[Collected data entries]
****

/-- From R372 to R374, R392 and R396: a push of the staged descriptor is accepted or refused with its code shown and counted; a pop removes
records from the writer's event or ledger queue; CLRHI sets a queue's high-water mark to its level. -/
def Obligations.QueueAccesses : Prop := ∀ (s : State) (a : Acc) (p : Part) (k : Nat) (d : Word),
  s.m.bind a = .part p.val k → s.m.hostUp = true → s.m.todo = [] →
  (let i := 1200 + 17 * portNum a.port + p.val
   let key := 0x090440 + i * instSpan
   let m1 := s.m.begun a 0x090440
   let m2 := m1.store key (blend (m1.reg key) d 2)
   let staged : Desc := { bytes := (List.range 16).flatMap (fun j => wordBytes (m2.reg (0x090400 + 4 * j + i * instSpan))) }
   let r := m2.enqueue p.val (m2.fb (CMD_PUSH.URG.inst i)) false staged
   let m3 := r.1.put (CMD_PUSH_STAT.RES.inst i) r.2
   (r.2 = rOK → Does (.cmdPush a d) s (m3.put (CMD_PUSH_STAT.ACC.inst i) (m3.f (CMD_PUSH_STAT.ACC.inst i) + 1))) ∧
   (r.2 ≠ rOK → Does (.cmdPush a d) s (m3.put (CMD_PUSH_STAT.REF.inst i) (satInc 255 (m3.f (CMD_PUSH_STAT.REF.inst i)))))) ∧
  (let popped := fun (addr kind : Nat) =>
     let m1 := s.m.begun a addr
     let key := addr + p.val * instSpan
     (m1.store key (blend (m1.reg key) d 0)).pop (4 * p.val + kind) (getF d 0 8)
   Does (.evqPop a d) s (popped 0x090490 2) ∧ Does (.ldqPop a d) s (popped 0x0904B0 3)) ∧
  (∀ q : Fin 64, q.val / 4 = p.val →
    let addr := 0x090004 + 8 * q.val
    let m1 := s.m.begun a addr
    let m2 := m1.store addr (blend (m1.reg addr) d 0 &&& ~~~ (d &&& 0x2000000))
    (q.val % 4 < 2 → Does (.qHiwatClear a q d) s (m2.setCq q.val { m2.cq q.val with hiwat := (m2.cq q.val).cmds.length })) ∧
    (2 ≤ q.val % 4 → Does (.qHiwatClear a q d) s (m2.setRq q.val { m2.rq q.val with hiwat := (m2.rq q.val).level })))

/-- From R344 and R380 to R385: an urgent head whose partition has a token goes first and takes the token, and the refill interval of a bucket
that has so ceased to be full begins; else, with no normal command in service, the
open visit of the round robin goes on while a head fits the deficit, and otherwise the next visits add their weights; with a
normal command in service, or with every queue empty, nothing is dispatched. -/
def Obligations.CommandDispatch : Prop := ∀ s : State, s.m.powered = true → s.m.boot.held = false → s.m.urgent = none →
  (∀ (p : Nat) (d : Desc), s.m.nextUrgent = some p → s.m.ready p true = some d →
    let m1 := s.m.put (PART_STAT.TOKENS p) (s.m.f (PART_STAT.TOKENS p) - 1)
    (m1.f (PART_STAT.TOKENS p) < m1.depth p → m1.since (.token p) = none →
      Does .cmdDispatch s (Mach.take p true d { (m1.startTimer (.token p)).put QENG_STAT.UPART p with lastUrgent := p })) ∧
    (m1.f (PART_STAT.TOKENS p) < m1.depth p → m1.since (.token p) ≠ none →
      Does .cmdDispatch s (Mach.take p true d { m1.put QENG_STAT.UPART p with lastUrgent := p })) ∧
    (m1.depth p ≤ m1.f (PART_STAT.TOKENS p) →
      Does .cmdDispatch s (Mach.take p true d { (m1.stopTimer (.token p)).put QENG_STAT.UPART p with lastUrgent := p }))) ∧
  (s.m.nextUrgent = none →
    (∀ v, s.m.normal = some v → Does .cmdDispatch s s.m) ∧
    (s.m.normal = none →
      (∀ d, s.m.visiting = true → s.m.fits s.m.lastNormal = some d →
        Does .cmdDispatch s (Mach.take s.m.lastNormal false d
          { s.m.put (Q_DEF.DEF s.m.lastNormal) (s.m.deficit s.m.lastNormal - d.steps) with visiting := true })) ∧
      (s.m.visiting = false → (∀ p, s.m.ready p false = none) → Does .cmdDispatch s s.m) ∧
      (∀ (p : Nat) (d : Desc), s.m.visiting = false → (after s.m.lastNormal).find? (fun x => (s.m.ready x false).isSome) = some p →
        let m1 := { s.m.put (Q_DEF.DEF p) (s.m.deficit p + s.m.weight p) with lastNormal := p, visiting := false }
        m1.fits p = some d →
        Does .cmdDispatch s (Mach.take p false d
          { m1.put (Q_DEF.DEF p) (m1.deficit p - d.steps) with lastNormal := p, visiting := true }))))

****

WHAT THE TASK ASKS: The first line of the records and every line down to the line with "let m2 := m1.store key" must be quoted exactly; leave out all else.

SOLVED PROBLEM:
/-- From R372 to R374, R392 and R396: a push of the staged descriptor is accepted or refused with its code shown and counted; a pop removes
records from the writer's event or ledger queue; CLRHI sets a queue's high-water mark to its level. -/
def Obligations.QueueAccesses : Prop := ∀ (s : State) (a : Acc) (p : Part) (k : Nat) (d : Word),
  s.m.bind a = .part p.val k → s.m.hostUp = true → s.m.todo = [] →
  (let i := 1200 + 17 * portNum a.port + p.val
   let key := 0x090440 + i * instSpan
   let m1 := s.m.begun a 0x090440
   let m2 := m1.store key (blend (m1.reg key) d 2)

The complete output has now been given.